Robert Bru
- Born: 30 January 1931 Salles-d'Aude, France
- Died: 9 May 2020 (aged 89) Salles-d'Aude, France

Rugby union career

Coaching career
- Years: Team
- 1980–1983: Stade Toulousain
- 1990–1992: RC Narbonne

= Robert Bru =

French rugby union coach (1931–2020)

Robert Bru (30 January 1931 – 9 May 2020) was a French rugby union coach.

==Biography==
Bru coached Stade Toulousain from 1980 to 1983 alongside Christian Gajan and Pierre Villepreux. He worked on screening and training young players within the club, and helped with the establishment of the Centre de formation du Stade toulousain in 1988. Very devoted to teaching, his intricate style of instruction was passed down to his successors, Villepreux and Jean-Claude Skrela. Bru became technical director of the club, serving from 1984 to 1989.

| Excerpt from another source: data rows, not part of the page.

/-- A written word reads back modulo its width (R14). -/
theorem memRead_memWrite {m : Memory} (hm : Memory.wf m = true) {addr n : Nat} (v : Int) (hw : addr + n ≤ 2 ^ 32) :
    (memRead (memWrite m addr n v) addr n : Int) = v % 2 ^ (8 * n) := by
  rw [memWrite_eq_memStore, memRead_memStore hm hw, two_pow_bytes]
  push_cast
  rw [toNat_emod_pow, Int.emod_emod]

/-- A write leaves every byte apart from it alone, in any memory (R71). -/
theorem memRead1_memWrite_ne {m : Memory} {addr n a : Nat} {v : Int} (hw : addr + n ≤ 2 ^ 32)
    (h : apart a 1 addr n) : memRead1 (memWrite m addr n v) a = memRead1 m a :=
  memRead1_memStore_ne hw (by unfold apart at h; omega)

/-- Settles O21, from the byte laws of a word read and of a word written. -/
theorem memoryWordsAreLittleEndian : Obligations.MemoryWordsAreLittleEndian := fun m addr n v hm hw =>
  ⟨fun _ hk => memRead_byte hw hk, memRead_lt m addr n, fun _ hk => memRead1_memWrite_eq hm v hw hk,
    fun _ ha => memRead1_memWrite_ne hw ha⟩

/-! ### Alignment -/

theorem wrap32_lt (v : Int) : wrap32 v < 2 ^ 32 := by unfold wrap32; omega

theorem natCast_wrap32 (v : Int) : (wrap32 v : Int) = v % 2 ^ 32 :=
  Int.toNat_of_nonneg (Int.emod_nonneg v (by norm_num))

/-- Wrapping keeps a multiple of a width that divides `2^32` (R74, R77). -/
theorem wrap32_mod_eq_zero {n : Nat} {v : Int} (hn : n ∣ 2 ^ 32) (hv : (n : Int) ∣ v) : wrap32 v % n = 0 := by
  have hn' : (n : Int) ∣ 2 ^ 32 := by exact_mod_cast hn
  zify
  rw [natCast_wrap32, Int.emod_emod_of_dvd v hn', Int.emod_eq_zero_of_dvd hv]

/-- A register that passed an alignment check is a multiple of the width, as an integer. -/
theorem natCast_dvd_of_mod {n a : Nat} (h : a % n = 0) : (n : Int) ∣ a :=
  Int.natCast_dvd_natCast.2 (Nat.dvd_of_mod_eq_zero h)

theorem accBytes_dvd (a : AccWidth) : accBytes a ∣ 2 ^ 32 := by cases a <;> decide

theorem outBytes_dvd (fmt : OutFmt) : outBytes fmt ∣ 2 ^ 32 := by cases fmt <;> decide

theorem elemBytes_dvd (e : Elem) : elemBytes e ∣ 2 ^ 32 := by cases e <;> decide

theorem rqmSrcAddr_aligned {a : AccWidth} {fmt : OutFmt} {g : Regs} (h : rqmAligned a fmt g) (i : Nat) :
    rqmSrcAddr g i % accBytes a = 0 := by
  obtain ⟨hsrc, hstr, -, -⟩ := h
  exact wrap32_mod_eq_zero (accBytes_dvd a)
    (dvd_add (natCast_dvd_of_mod hsrc) (dvd_mul_of_dvd_right (natCast_dvd_of_mod hstr) _))

theorem rqmDstAddr_aligned {a : AccWidth} {fmt : OutFmt} {g : Regs} (h : rqmAligned a fmt g) (i : Nat) :
    rqmDstAddr g i % outBytes fmt = 0 := by
  obtain ⟨-, -, hdst, hstr⟩ := h
  exact wrap32_mod_eq_zero (outBytes_dvd fmt)
    (dvd_add (natCast_dvd_of_mod hdst) (dvd_mul_of_dvd_right (natCast_dvd_of_mod hstr) _))

theorem winAddr_aligned {c : Params} {w : Window} (h : OpenBounds c w) (l p : Int) :
    winAddr w l p % elemBytes w.elem = 0 :=
  wrap32_mod_eq_zero (elemBytes_dvd w.elem)
    (dvd_add (dvd_add (natCast_dvd_of_mod h.src_aligned) (dvd_mul_of_dvd_right (natCast_dvd_of_mod h.py_aligned) _))
      (dvd_mul_of_dvd_right (natCast_dvd_of_mod h.px_aligned) _))

/-- Settles O22: each address is a sum of multiples of the width, wrapped modulo a multiple of it. -/
theorem commandAccessesAreAligned : Obligations.CommandAccessesAreAligned :=
  ⟨fun _ _ _ i h => ⟨rqmSrcAddr_aligned h i, rqmDstAddr_aligned h i⟩, fun _ _ l p h => winAddr_aligned h l p⟩

/-- Of two multiples of a width, the greater is at least a width above the smaller. -/
theorem add_le_of_aligned {n a b : Nat} (ha : a % n = 0) (hb : b % n = 0) (h : a < b) : a + n ≤ b :=
  Nat.ModEq.add_le_of_lt (ha.trans hb.symm) h

/-! ### Who writes memory -/

/-- Settles O53: of all outcomes of a command, only a completed RQM has another memory. -/
theorem onlyRqmWritesSystemMemory : Obligations.OnlyRqmWritesSystemMemory := by
  intro i s t h hne
  rcases exec_next h with ⟨_, -, rfl⟩ | ⟨_, _, rfl, -⟩ | ⟨_, -, p, a, hi⟩ | ⟨rfl, -⟩ | ⟨_, rfl, -⟩ | ⟨rfl, -⟩ | ⟨rfl, -⟩
  case inr.inr.inl => exact absurd hi (hne p a)
  all_goals rfl

/-- An idle block takes another agent's write as the memory write it is (R80). -/
theorem step_memWrite (s : State) (addr : Word) (b : Byte) (rest : List HostOp) :
    step (about s (.memWrite addr b) rest) = hostMemWrite addr b { s with busy := false, pending := rest } := rfl

/-- Settles O60, by whether ordinary memory stands at the address; there, the laws of one written byte. -/
theorem memoryWriteEventSetsOneByte : Obligations.MemoryWriteEventSetsOneByte := by
  intro s addr b rest
  rw [step_memWrite, hostMemWrite]
  refine ⟨fun h => ⟨memWrite1 s.mem addr.toNat b, by simp only [h], fun a ha => memRead1_memWrite1_ne s.mem ha b,
    fun hm => ⟨?_, memWf_memWrite1 hm addr.isLt b⟩⟩, fun h => ?_⟩
  · rw [memRead1_memWrite1 hm, if_pos rfl]
  · obtain ⟨st, hst⟩ := Option.ne_none_iff_exists'.1 h
    simp only [hst]

end Sys2Proof.Machine
end

section
/-! PROOFS. Where RQM and WADV stop (spec/20_memory.md R76, R79, R80(1)): the checks that come before any access, then the first access off ordinary memory. -/

namespace Sys2Proof.Machine

open Sys2Proof.Statement

/-! ### A stopped access -/

/-- An access is stopped by the first of its bytes that is not on ordinary memory. -/
theorem busStop_eq_some_iff {c : Params} {addr n : Nat} {st : Stop} :
    busStop c addr n = some st ↔
      ∃ k, k < n ∧ busStop1 c ((addr + k) % 2 ^ 32) = some st ∧
        ∀ j, j < k → busStop1 c ((addr + j) % 2 ^ 32) = none := by
  induction n generalizing addr with
  | zero => simp [busStop]
  | succ n ih =>
    simp only [Nat.exists_lt_succ_left, Nat.forall_lt_succ_left, busStop]
    cases h : busStop1 c (addr % 2 ^ 32) with
    | some st' => simp
    | none => simp [ih, add_assoc, add_comm 1]

/-- A command whose meaning ends in a stop has no next state. -/
theorem stopsWith_of_exec {i : Instr} {s : State} {st : Stop} (h : exec i s = st.outcome) : stopsWith i s st :=
  ⟨fun _ hst => by rw [h, hst]; rfl, fun _ hst => by rw [h, hst]; rfl⟩

/-! ### RQM -/

theorem rqmMisaligned_eq_false {a : AccWidth} {fmt : OutFmt} {g : Regs} :
    rqmMisaligned a fmt g = false ↔ rqmAligned a fmt g := by
  simp [rqmMisaligned, rqmAligned]

theorem rqmChannelsBad_eq_false {p : Params} {g : Regs} :
    rqmChannelsBad p g = false ↔
      g.rqRun ≠ 0 ∧ g.rqNch ≠ 0 ∧ g.rqNch.toNat ≤ p.nchMax ∧ g.rqCh0.toNat < g.rqNch.toNat := by
  simp [rqmChannelsBad, BitVec.toNat_eq]
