/-- R2: the tracker record. -/
structure Tracker where
  state : TrackerState
  /-- the half-cycle estimate H, or none -/
  h : Option Nat
  /-- the last crossing; in SEEKING the reference -/
  lastCrossing : Option LineTime
  lastKind : CrossingKind
  /-- the most recent ZC edge of any kind -/
  lastEdge : Option LineTime
  lockCount : Nat
  missCount : Nat
  disturbedCount : Nat
deriving DecidableEq, Repr

/-- R15: the slot-offset fields of an entry. `candidate` means something while the confirm count is 1 or more. -/
structure SlotOffset where
  held : Option MainsSlot
  candidate : MainsSlot
  confirm : Nat
deriving DecidableEq, Repr

/-! ### Grids -/

/-- R101: 768 loading levels, in carrier order. -/
abbrev Column := List Level

/-- R101: a grid record. There is one place per column; an empty place is a column that has not arrived (TX-ASSEMBLING), so
k is the number of places and the assembly parts are the filled ones. -/
structure Grid where
  tag : Byte
  pair : Pair
  map : Vector (Fin 4) 6
  columns : List (Option Column)
  rate : Nat
  issueTime : LineTime
deriving DecidableEq, Repr

/-- R100: the roles of a grid slot. -/
inductive Role where
  | rxCurrent
  | rxPending
  | txActive
  | txAssembling
deriving DecidableEq, Repr

/-- R100: what a held grid slot records. -/
structure HeldGrid where
  entry : EntryIx
  role : Role
  grid : Grid
deriving DecidableEq, Repr

/-- R105, R107: where a part of an issue stands. -/
inductive PartPlace where
  | unplaced
  | onList
  | accepted
deriving DecidableEq, Repr

/-- R105: the record of one part of the RX-PENDING grid. -/
structure PartRecord where
  index : Fin 4
  place : PartPlace
  inFlight : Bool
  attempts : Nat
deriving DecidableEq, Repr

/-- R102: the issue state. -/
inductive IssueState where
  | noIssue
  | sending
  | delivered
deriving DecidableEq, Repr

/-- R102: the grid store's entry record. The role slots are read from the pool, which holds them. -/
structure GridRecord where
  nextTag : Byte
  issue : IssueState
  parts : List PartRecord
deriving DecidableEq, Repr

/-! ### Channel estimator -/

/-- R59: one cell of an SNR set. With count 0 it holds no value and the other fields are the empty cell's. -/
structure Cell where
  count : Nat
  last : LineTime
  avgs : List Int
deriving DecidableEq, Repr

/-- R59: the cell that holds no value. -/
def Cell.empty : Cell := { count := 0, last := 0#32, avgs := [] }

/-- R59: the 18 cells of an entry, by pair and own slot. -/
abbrev SnrSet := Vector (Vector Cell 6) 3

/-- R68: the placed SOUND entry: its pair, and whether rotation chose it. -/
structure PlacedSound where
  pair : Pair
  byRotation : Bool
deriving DecidableEq, Repr

/-- R67, R68, R72: the want counts and the sound schedule. -/
structure Estimator where
  wants : Vector (Vector Nat 6) 3
  lastSound : Option LineTime
  deadline : Option LineTime
  placed : Option PlacedSound
  rotation : Pair
  /-- R72: the own slot noted at the payload start of the SOUND now being sent -/
  notedSlot : Option MainsSlot
deriving DecidableEq, Repr

/-! ### Bands and configuration -/

/-- R35, R205: one band: its first carrier, its width and its cap. -/
structure Band where
  first : Nat
  width : Nat
  cap : Nat
deriving DecidableEq, Repr

/-- R166: the three values of a transmit queue. -/
structure QueueSettings where
  depth : Nat
  lifetimeMs : Nat
  priority : Fin 4
deriving DecidableEq, Repr

/-- R204: where the station address came from. -/
inductive AddrSource where
  | image
  | factory
  | fallback
deriving DecidableEq, Repr

/-- R205: the configuration values, and the three facts of R204 about the start. -/
structure Settings where
  relay : Bool
  pauseEnable : Bool
  pairs : Vector Bool 3
  station : Addr
  house : House
  margin : Nat
  bands : List Band
  vlan : Vector QueueIx 8
  defaultQueue : QueueIx
  queues : Vector QueueSettings 6
  /-- R210: the tier order code: 0 H,M,L; 1 H,L,M; 2 M,H,L; 3 M,L,H; 4 L,H,M; 5 L,M,H -/
  tierOrder : Fin 6
  /-- for tiers H, M, L: whether the higher queue of the tier leads -/
  leads : Vector Bool 3
  noteMs : Nat
  soundMs : Nat
  rebuildS : Nat
  dutyPercent : Nat
  holdPeriods : Nat
  deferralLimit : Nat
  segmentRetry : Nat
  partRetry : Nat
  imageValid : Bool
  addrSource : AddrSource
  clamped : Nat
deriving DecidableEq, Repr

/-- R205: the values taken when the image is invalid, here with the fallback address. -/
def Settings.default : Settings where
  relay := true
  pauseEnable := true
  pairs := Vector.replicate 3 true
  station := Config.fallbackAddr
  house := 0#16
  margin := 24
  bands := []
  vlan := #v[2, 5, 4, 3, 2, 1, 1, 0]
  defaultQueue := 2
  queues := #v[⟨32, 200, 3⟩, ⟨32, 200, 3⟩, ⟨32, 200, 2⟩, ⟨32, 200, 2⟩, ⟨32, 200, 1⟩, ⟨32, 200, 0⟩]
  tierOrder := 0
  leads := Vector.replicate 3 false
  noteMs := 1000
  soundMs := 200
  rebuildS := 4
  dutyPercent := 50
  holdPeriods := 50
  deferralLimit := 4
  segmentRetry := 8
  partRetry := 6
  imageValid := false
  addrSource := .fallback
  clamped := 0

After he left Stade Toulousain, Bru served as head coach of RC Narbonne from 1990 to 1992. With Bru at the helm, the club won the Challenge Yves du Manoir. He also directed the rugby concentration in sports studies at Paul Sabatier University in Toulouse.

Robert Bru died of natural causes on 9 May 2020 in Salles d'Aude at the age of 89.